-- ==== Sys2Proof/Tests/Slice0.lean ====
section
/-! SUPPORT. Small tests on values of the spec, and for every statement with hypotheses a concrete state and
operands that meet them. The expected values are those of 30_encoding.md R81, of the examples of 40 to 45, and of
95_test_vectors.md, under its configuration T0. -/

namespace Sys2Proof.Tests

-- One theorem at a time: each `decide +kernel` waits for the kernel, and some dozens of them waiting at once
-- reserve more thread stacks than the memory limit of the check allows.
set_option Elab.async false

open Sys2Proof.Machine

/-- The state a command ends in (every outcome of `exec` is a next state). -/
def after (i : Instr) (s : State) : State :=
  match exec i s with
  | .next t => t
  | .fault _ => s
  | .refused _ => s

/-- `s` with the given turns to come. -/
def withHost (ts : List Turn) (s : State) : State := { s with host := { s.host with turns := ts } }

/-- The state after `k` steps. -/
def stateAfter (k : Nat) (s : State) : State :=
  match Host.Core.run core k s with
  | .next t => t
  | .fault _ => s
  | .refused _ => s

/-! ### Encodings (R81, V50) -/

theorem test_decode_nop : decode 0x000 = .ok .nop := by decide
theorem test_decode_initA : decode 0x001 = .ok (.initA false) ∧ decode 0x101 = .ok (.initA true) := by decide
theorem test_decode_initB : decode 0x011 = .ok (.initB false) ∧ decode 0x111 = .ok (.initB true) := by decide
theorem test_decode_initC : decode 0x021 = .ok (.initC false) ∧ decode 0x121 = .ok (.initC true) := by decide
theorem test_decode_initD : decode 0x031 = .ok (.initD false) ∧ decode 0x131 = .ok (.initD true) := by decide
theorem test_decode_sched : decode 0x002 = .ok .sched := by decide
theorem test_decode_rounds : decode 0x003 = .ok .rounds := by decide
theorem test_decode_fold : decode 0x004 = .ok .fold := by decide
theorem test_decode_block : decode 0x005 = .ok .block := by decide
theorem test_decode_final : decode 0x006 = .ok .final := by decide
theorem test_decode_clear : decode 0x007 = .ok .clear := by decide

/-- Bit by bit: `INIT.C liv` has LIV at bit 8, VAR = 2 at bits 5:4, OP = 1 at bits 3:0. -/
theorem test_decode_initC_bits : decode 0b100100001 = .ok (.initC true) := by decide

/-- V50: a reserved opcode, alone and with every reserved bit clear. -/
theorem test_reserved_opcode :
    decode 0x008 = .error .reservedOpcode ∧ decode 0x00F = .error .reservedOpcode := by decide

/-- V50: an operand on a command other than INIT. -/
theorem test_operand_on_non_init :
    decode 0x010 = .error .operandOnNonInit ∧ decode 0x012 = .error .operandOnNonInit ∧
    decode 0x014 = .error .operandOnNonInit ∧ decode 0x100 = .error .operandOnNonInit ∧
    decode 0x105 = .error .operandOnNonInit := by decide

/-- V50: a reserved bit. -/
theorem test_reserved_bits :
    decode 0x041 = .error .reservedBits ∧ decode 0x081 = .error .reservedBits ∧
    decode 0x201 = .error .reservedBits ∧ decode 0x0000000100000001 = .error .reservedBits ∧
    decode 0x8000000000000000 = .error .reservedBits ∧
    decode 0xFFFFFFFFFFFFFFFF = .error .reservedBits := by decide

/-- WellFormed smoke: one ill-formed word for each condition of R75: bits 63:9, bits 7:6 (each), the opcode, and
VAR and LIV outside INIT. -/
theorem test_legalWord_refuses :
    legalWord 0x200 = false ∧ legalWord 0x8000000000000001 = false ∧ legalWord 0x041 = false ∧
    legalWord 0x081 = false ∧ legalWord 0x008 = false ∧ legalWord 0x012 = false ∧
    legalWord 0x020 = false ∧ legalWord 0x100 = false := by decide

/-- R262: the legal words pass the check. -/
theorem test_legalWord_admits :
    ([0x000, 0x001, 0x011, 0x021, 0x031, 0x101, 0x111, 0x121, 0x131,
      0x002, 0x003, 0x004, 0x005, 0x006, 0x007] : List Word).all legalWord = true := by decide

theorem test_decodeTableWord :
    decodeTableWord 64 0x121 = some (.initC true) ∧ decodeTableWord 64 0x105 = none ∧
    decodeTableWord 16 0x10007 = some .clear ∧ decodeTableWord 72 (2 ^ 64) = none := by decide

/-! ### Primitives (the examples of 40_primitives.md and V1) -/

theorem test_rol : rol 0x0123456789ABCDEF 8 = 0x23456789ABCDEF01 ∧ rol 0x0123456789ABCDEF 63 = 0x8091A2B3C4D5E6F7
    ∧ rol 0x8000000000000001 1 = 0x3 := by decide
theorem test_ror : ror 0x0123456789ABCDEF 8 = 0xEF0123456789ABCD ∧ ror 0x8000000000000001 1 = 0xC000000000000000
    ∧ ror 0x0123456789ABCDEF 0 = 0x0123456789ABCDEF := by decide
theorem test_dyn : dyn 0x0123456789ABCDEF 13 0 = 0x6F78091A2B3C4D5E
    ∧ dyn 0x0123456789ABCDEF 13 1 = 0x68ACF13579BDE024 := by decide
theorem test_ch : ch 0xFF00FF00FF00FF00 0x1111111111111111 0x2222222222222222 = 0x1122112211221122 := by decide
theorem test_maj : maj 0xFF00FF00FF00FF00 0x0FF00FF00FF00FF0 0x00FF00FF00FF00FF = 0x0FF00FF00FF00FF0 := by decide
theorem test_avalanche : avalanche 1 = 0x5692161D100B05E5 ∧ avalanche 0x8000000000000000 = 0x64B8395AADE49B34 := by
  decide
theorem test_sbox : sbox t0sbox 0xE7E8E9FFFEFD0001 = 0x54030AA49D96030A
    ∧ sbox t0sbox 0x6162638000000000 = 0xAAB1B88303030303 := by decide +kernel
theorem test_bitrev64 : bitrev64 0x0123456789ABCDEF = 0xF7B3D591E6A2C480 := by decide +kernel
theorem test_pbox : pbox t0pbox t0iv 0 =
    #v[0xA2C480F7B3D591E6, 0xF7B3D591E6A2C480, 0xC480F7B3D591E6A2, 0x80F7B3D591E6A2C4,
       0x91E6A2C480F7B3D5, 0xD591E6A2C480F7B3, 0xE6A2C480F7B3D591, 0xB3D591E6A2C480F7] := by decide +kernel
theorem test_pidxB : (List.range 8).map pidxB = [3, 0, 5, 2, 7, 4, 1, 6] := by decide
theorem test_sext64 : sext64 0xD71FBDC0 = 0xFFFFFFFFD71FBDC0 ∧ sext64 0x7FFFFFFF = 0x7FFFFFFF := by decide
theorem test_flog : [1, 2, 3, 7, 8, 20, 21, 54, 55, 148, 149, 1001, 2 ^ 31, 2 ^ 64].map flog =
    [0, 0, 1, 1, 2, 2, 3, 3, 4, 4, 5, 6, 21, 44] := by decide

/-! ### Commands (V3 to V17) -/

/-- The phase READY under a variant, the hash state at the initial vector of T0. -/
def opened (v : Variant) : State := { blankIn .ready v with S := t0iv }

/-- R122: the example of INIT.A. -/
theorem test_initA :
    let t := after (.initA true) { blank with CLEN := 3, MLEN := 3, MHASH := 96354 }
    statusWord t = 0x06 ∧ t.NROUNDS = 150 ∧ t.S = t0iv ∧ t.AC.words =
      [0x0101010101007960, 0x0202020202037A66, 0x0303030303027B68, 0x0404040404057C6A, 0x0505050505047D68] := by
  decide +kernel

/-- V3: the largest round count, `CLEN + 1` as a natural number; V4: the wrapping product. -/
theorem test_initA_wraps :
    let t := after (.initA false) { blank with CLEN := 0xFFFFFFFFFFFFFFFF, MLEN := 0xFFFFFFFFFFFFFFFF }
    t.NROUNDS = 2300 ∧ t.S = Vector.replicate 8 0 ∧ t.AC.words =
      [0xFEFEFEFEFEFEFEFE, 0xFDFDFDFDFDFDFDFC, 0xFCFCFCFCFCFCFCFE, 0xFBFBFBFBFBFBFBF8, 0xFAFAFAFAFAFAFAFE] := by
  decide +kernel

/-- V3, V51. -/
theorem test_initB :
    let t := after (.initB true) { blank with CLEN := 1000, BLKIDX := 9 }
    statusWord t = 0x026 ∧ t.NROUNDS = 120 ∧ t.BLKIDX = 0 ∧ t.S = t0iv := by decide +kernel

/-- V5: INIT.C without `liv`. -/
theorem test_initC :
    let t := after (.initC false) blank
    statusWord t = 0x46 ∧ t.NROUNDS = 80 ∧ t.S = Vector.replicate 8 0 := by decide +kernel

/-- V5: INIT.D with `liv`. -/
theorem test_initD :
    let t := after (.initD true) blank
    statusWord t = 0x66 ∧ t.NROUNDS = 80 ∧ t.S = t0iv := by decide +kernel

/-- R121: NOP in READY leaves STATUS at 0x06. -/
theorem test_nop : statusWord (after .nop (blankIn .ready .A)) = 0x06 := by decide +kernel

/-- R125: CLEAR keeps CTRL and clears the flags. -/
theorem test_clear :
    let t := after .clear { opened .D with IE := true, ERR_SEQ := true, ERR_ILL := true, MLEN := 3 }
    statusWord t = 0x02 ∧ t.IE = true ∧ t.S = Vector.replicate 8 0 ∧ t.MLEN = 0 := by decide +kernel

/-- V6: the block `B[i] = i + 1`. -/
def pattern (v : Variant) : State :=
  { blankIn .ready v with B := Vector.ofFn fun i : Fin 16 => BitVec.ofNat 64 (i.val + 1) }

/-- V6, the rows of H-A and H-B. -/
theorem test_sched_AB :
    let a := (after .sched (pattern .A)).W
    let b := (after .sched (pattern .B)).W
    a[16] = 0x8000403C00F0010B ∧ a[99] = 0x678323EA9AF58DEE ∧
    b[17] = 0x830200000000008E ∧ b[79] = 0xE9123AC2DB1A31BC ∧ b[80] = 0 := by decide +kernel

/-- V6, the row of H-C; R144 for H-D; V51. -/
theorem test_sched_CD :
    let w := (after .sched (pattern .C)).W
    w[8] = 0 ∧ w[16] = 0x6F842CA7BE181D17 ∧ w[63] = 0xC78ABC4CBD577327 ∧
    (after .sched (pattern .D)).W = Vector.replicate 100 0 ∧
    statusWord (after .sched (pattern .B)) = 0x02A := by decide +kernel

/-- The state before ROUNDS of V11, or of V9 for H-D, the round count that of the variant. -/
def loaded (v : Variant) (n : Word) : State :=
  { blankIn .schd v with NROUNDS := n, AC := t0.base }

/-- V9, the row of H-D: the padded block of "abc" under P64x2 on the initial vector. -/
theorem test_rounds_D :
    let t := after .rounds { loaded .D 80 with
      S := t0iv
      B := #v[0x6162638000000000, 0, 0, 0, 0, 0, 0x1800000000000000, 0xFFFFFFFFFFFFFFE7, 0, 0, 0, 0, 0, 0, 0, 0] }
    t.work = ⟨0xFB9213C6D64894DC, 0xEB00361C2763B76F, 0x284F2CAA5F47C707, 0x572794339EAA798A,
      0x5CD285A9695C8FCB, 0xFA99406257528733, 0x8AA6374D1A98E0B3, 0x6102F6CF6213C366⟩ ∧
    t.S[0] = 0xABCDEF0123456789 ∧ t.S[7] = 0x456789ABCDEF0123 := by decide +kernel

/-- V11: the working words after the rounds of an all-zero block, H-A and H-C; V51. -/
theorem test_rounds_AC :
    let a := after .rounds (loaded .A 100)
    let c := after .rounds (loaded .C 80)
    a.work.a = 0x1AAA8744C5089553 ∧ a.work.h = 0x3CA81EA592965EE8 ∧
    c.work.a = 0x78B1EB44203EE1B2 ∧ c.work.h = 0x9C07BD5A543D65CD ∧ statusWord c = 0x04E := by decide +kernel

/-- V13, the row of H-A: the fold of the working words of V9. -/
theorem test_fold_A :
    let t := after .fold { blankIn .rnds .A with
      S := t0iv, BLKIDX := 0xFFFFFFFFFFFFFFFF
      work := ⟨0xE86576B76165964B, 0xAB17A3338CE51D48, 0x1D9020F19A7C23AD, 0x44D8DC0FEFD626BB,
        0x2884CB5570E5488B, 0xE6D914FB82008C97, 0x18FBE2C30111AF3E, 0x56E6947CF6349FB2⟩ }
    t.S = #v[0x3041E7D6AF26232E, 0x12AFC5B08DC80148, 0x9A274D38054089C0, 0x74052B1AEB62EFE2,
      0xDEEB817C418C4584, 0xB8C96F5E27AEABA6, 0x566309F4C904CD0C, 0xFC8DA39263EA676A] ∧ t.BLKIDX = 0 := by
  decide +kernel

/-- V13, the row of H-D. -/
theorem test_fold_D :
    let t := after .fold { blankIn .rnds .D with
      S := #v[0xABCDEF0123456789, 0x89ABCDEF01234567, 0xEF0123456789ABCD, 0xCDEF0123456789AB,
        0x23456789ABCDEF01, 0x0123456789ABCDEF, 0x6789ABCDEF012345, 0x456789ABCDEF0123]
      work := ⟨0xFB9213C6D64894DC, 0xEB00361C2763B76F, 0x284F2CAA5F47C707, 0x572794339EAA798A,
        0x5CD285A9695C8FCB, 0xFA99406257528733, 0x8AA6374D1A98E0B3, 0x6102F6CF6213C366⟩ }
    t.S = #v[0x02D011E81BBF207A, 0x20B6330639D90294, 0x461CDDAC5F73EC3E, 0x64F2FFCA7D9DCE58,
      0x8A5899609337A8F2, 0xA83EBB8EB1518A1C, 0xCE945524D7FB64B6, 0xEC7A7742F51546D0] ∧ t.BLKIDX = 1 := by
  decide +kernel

- - - -

> WHAT TO WORK ON
Read through the entries above, and wherever a line holds the string "pattern", copy it.

> FINISHED TASK
def pattern (v : Variant) : State :=
    let a := (after .sched (pattern .A)).W
    let b := (after .sched (pattern .B)).W
    let w := (after .sched (pattern .C)).W
    (after .sched (pattern .D)).W = Vector.replicate 100 0 ∧
    statusWord (after .sched (pattern .B)) = 0x02A := by decide +kernel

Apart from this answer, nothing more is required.